Via its subsidiary Alexa, the e-commerce firm is letting people get at a regularly updated copy of much of the information found on the web.

Via the Alexa service, anyone with a basic knowledge of programming will be able to search 4.5 billion web pages from more than 16 million websites for whatever they want.

Prices for the service start at $1 per processor per hour to crunch the data.

Net gains

Those signing up for the service get access to the copy of the web that Alexa refreshes every month, which comprises up to 300 terabytes of data. Users also get at the infrastructure Alexa maintains to crunch through the data for interesting information.

In a statement Alexa said that it expected a lot of interest from entrepreneurs keen to use web search systems for their own applications or services.

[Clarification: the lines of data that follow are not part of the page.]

/-- The RR form by its major opcode (R108). -/
def decodeRR (maj : BitVec 7) (e : BitVec 2) (fn : BitVec 6) (b a d : Reg) : Except DecodeError Instr :=
  match maj.toNat with
  | 0x00 => major00 e fn b a d
  | 0x0E => major0E e fn b a d
  | 0x16 => major16 e fn b a d
  | 0x1E => major1E e fn b a d
  | 0x1F => major1F e fn b a d
  | 0x20 => major20 e 0 fn b a d
  | 0x21 => major20 e 1 fn b a d
  | 0x22 => major22 e fn b a d
  | 0x2C => major2C e fn b a d
  | 0x2D => major2D e fn b a d
  | 0x33 => major33 e fn b a d
  | 0x34 => major34 e fn b a d
  | 0x38 => major38 e fn b a d
  | 0x39 => major39 e fn b a d
  | 0x3B => major3B e fn b a d
  | 0x3D => major3D e fn b a d
  | 0x3E => major3E e fn b a d
  | _ => .error .reservedMajor

/-- The RI form by its major opcode (R108); MAJ 0x17 is split by d[1] (R97). -/
def decodeRI (maj : BitVec 7) (e : BitVec 2) (imm : BitVec 11) (a d : Reg) : Except DecodeError Instr :=
  match maj.toNat with
  | 0x01 => cls e 0 (.addi d a imm)
  | 0x02 => cls e 0 (.andi d a imm)
  | 0x03 => cls e 0 (.ori d a imm)
  | 0x04 => cls e 0 (.xori d a imm)
  | 0x05 => cls e 0 (.slti d a imm)
  | 0x06 => zero (imm.extractLsb' 6 5) (cls e 0 (.slli d a (imm.extractLsb' 0 6)))
  | 0x07 => zero (imm.extractLsb' 6 5) (cls e 0 (.srli d a (imm.extractLsb' 0 6)))
  | 0x08 => zero (imm.extractLsb' 6 5) (cls e 0 (.srai d a (imm.extractLsb' 0 6)))
  | 0x17 => zero (d.extractLsb' 2 3) (if d.extractLsb' 1 1 = 0 then cls e 0 (.loopArm (d.extractLsb' 0 1) a imm)
      else cls e 0 (.loopArmi (d.extractLsb' 0 1) a imm))
  | 0x18 => cls e 1 (.ldWsImm d a imm)
  | 0x19 => cls e 1 (.ldWzImm d a imm)
  | 0x1A => cls e 1 (.ldDImm d a imm)
  | 0x1B => cls e 1 (.stWImm d a imm)
  | 0x1C => cls e 1 (.stDImm d a imm)
  | 0x28 => zero (imm.extractLsb' 6 5) (cls e 1 (.send d a (imm.extractLsb' 0 6)))
  | 0x29 => zero (imm.extractLsb' 6 5) (cls e 1 (.sendg d a (imm.extractLsb' 0 6)))
  | 0x2A => zero (imm.extractLsb' 6 5) (cls e 1 (.sendc d a (imm.extractLsb' 0 6)))
  | 0x2B => zero (imm.extractLsb' 6 5) (cls e 1 (.msend d a (imm.extractLsb' 0 6)))
  | 0x30 => zero (imm.extractLsb' 6 5) (zero a (cls e 1 (.spawn d (imm.extractLsb' 0 6))))
  | 0x31 => cls e 1 (.fork d a imm)
  | 0x32 => zero d (cls e 1 (.join a imm))
  | 0x35 => zero (imm.extractLsb' 6 5) (zero d (cls e 0 (.prio a (imm.extractLsb' 0 6))))
  | 0x3A => zero a (zero (d.extractLsb' 3 2) (cls e 0 (.dwait (d.extractLsb' 0 3) imm)))
  | _ => .error .reservedMajor

/-- MAJ 0x3F: control-register access, the selector in imm16[15:12] and the number below it (R116). -/
def major3F (e : BitVec 2) (imm : BitVec 16) (d : Reg) : Except DecodeError Instr :=
  match (imm.extractLsb' 12 4).toNat with
  | 0 => cls e 0 (.crr (imm.extractLsb' 0 12) d)
  | 1 => cls e 0 (.crw (imm.extractLsb' 0 12) d)
  | 2 => cls e 0 (.crset (imm.extractLsb' 0 12) d)
  | 3 => cls e 0 (.crclr (imm.extractLsb' 0 12) d)
  | _ => .error .reservedSelector

/-- The RU form by its major opcode (R108). -/
def decodeRU (maj : BitVec 7) (e : BitVec 2) (imm : BitVec 16) (d : Reg) : Except DecodeError Instr :=
  match maj.toNat with
  | 0x0C => cls e 0 (.lui d imm)
  | 0x0D => cls e 0 (.addpc d imm)
  | 0x3C => zero (imm.extractLsb' 2 14) (cls e 1 (.compose d (imm.extractLsb' 0 2)))
  | 0x3F => major3F e imm d
  | _ => .error .reservedMajor

/-- The B form: the register compared first stands in [15:11] (R104). -/
def decodeB (maj : BitVec 7) (e : BitVec 2) (off : BitVec 11) (b a : Reg) : Except DecodeError Instr :=
  match maj.toNat with
  | 0x10 => cls e 0 (.bEq a b off)
  | 0x11 => cls e 0 (.bNe a b off)
  | 0x12 => cls e 0 (.bLt a b off)
  | 0x13 => cls e 0 (.bGe a b off)
  | _ => .error .reservedMajor

/-- The J form (R104). -/
def decodeJ (maj : BitVec 7) (e : BitVec 2) (off : BitVec 21) : Except DecodeError Instr :=
  match maj.toNat with
  | 0x14 => cls e 0 (.j off)
  | 0x15 => cls e 0 (.jal off)
  | _ => .error .reservedMajor

/-- The V form, MAJ = 0x40 + op (R117). -/
def decodeV (maj : BitVec 7) (e : BitVec 2) (f : VForm) : Except DecodeError Instr :=
  match maj.toNat with
  | 0x40 => cls e 1 (.vadd f)
  | 0x41 => cls e 1 (.vsub f)
  | 0x42 => cls e 1 (.vmul f)
  | 0x43 => cls e 1 (.vmadd f)
  | 0x44 => cls e 1 (.vmsub f)
  | 0x45 => cls e 1 (.vmin f)
  | 0x46 => cls e 1 (.vmax f)
  | 0x47 => cls e 1 (.vabs f)
  | 0x48 => cls e 1 (.vneg f)
  | 0x49 => cls e 2 (.vdot f)
  | 0x4A => cls e 1 (.vcmp f)
  | 0x4B => cls e 2 (.vredAdd f)
  | 0x4C => cls e 2 (.vredMax f)
  | 0x4D => cls e 2 (.vredMin f)
  | 0x50 => cls e 2 (.vaddFp f)
  | 0x51 => cls e 2 (.vsubFp f)
  | 0x52 => cls e 2 (.vmulFp f)
  | 0x53 => cls e 2 (.vmaddFp f)
  | 0x54 => cls e 2 (.vmsubFp f)
  | 0x55 => cls e 2 (.vminFp f)
  | 0x56 => cls e 2 (.vmaxFp f)
  | 0x57 => cls e 2 (.vabsFp f)
  | 0x58 => cls e 2 (.vnegFp f)
  | 0x59 => cls e 3 (.vdotFp f)
  | 0x5A => cls e 2 (.vcmpFp f)
  | 0x5B => cls e 2 (.vredAddFp f)
  | 0x5C => cls e 2 (.vredMaxFp f)
  | 0x5D => cls e 2 (.vredMinFp f)
  | 0x60 => cls e 1 (.vand f)
  | 0x61 => cls e 1 (.vor f)
  | 0x62 => cls e 1 (.vxor f)
  | 0x63 => cls e 1 (.vshl f)
  | 0x64 => cls e 1 (.vshr f)
  | 0x65 => cls e 1 (.vsra f)
  | 0x66 => cls e 1 (.vsel f)
  | 0x67 => cls e 1 (.vbcast f)
  | 0x68 => cls e 1 (.vperm f)
  | 0x69 => cls e 1 (.vshift f)
  | 0x6A => cls e 1 (.vcvt f)
  | 0x6B => cls e 3 (.vsf f)
  | 0x6C => cls e 0 (.pand f)
  | 0x6D => cls e 0 (.por f)
  | 0x6E => cls e 0 (.pxor f)
  | 0x6F => cls e 0 (.pnot f)
  | 0x70 => cls e 0 (.pcount f)
  | 0x71 => cls e 0 (.pfirst f)
  | 0x72 => cls e 0 (.vbound f)
  | 0x73 => cls e 0 (.vwidth f)
  | 0x78 => cls e 1 (.vld f)
  | 0x79 => cls e 1 (.vst f)
  | 0x7A => cls e 1 (.vldt f)
  | 0x7B => cls e 1 (.vstt f)
  | 0x7C => cls e 2 (.vgath f)
  | 0x7D => cls e 2 (.vscat f)
  | 0x7E => cls e 1 (.vldb f)
  | _ => .error .reservedMajor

As examples of what can be done with a copy of the web Alexa showed off an image search application and a service called Musipedia.

$1 per processor hour
$1 per gigabyte/year of user storage
$1 per 50 gigabytes of data processed
$1 per gigabyte uploaded/downloaded
The image search allows people to query all the metadata that digital cameras attach to snapshots which record when a picture was taken, which model and make of camera was used and the image's size.

The Musipedia service lets people search for song melodies and lets them whistle a query and submit it to the database.

Industry experts said Alexa's move could change the search industry because the cost of setting up a global infrastructure to scan and index the web was prohibitive.

By contrast Alexa said that running searches via a copy of the entire web should cost a few thousand dollars.

Users pay for the amount of computer processors they use to crunch through data, by gigabyte of storage they need and how much data they have processed.

The move comes as a challenge to search giants such as Google and Yahoo which do let coders get at their net data but only via closely controlled programming interfaces.